START RECORDS SHOWN
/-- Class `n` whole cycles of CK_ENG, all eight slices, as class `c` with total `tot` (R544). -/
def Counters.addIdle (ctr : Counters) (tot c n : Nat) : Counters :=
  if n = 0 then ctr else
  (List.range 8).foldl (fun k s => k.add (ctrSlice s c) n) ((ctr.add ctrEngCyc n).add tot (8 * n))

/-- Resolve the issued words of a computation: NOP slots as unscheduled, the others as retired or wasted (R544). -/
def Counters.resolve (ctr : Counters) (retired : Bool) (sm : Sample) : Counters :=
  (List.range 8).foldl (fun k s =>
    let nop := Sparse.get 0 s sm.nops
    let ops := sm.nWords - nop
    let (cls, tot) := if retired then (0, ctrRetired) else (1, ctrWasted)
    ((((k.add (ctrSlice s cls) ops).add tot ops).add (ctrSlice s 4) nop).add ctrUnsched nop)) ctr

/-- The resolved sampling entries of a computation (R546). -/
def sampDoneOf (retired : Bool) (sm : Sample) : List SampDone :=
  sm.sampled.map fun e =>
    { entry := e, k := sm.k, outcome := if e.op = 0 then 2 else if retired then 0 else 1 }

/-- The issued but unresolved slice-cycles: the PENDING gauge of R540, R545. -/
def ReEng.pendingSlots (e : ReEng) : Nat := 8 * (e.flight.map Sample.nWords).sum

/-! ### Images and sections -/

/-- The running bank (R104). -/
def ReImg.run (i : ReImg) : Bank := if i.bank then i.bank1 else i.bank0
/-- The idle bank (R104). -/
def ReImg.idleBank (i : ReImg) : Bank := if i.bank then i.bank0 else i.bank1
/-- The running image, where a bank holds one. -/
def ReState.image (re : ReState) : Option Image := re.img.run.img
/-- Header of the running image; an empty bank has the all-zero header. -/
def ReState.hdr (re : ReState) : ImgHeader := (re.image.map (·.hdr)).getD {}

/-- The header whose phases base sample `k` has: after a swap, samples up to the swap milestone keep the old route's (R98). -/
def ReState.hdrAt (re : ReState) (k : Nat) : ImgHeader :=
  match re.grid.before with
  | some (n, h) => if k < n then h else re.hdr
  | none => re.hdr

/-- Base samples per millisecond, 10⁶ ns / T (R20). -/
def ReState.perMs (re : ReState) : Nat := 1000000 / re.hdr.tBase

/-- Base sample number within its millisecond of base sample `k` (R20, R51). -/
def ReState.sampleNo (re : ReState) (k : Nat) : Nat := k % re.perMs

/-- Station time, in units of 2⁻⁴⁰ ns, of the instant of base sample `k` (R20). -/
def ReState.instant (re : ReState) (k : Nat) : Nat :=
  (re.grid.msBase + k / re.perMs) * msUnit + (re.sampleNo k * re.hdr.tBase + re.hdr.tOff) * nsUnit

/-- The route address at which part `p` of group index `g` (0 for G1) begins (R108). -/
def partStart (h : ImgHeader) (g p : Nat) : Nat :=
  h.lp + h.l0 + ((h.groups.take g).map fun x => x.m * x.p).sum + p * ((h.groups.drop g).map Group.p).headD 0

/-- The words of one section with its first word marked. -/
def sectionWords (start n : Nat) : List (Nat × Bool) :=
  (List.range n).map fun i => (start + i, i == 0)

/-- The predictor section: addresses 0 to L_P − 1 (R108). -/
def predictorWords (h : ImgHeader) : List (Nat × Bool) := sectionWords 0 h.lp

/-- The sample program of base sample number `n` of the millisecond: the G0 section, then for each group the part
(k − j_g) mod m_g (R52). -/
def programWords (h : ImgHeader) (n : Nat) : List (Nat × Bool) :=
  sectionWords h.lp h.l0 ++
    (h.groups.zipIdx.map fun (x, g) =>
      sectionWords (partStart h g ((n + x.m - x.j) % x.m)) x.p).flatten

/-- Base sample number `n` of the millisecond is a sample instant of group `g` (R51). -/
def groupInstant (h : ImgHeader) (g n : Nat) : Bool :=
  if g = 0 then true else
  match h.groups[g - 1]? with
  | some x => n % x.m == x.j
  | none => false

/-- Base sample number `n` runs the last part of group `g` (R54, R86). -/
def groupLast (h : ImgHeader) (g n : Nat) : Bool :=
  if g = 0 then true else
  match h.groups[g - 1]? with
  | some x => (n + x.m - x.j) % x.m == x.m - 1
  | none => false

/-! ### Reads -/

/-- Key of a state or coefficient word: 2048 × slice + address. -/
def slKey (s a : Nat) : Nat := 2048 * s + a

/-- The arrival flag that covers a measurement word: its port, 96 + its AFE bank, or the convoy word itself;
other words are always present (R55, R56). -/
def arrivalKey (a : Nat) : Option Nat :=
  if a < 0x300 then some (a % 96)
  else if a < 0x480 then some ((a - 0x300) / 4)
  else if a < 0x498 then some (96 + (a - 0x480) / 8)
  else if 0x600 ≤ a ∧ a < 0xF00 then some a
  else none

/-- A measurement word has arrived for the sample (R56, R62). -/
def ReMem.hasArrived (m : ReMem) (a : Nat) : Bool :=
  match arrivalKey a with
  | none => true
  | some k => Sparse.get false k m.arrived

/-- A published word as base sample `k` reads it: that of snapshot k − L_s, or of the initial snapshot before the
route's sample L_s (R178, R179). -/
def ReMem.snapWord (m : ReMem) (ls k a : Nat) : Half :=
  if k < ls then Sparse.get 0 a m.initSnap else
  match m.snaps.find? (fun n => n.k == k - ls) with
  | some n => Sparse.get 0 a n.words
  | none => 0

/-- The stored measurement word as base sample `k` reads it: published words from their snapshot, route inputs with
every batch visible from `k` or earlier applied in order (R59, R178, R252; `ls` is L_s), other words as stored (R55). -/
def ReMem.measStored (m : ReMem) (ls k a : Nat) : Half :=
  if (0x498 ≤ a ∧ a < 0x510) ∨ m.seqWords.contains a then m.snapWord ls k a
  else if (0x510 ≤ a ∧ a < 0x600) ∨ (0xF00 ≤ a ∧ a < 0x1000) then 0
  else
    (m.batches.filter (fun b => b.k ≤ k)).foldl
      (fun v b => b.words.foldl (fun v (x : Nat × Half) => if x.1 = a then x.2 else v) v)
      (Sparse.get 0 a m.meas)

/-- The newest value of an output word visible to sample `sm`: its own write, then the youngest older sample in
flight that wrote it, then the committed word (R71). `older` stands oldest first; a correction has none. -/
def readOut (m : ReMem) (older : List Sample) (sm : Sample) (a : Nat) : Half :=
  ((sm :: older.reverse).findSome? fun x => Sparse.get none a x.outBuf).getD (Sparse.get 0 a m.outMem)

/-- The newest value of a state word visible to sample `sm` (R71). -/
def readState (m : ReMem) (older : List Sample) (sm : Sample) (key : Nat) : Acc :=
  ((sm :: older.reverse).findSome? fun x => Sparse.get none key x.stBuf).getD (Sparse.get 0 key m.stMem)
END RECORDS SHOWN
In the listing above, find the line with "(fun v b =>", then copy it and every later line exactly, through the last line, and nothing else.

ANSWER BOX>
      (fun v b => b.words.foldl (fun v (x : Nat × Half) => if x.1 = a then x.2 else v) v)
      (Sparse.get 0 a m.meas)

/-- The newest value of an output word visible to sample `sm`: its own write, then the youngest older sample in
flight that wrote it, then the committed word (R71). `older` stands oldest first; a correction has none. -/
def readOut (m : ReMem) (older : List Sample) (sm : Sample) (a : Nat) : Half :=
  ((sm :: older.reverse).findSome? fun x => Sparse.get none a x.outBuf).getD (Sparse.get 0 a m.outMem)

/-- The newest value of a state word visible to sample `sm` (R71). -/
def readState (m : ReMem) (older : List Sample) (sm : Sample) (key : Nat) : Acc :=
  ((sm :: older.reverse).findSome? fun x => Sparse.get none key x.stBuf).getD (Sparse.get 0 key m.stMem)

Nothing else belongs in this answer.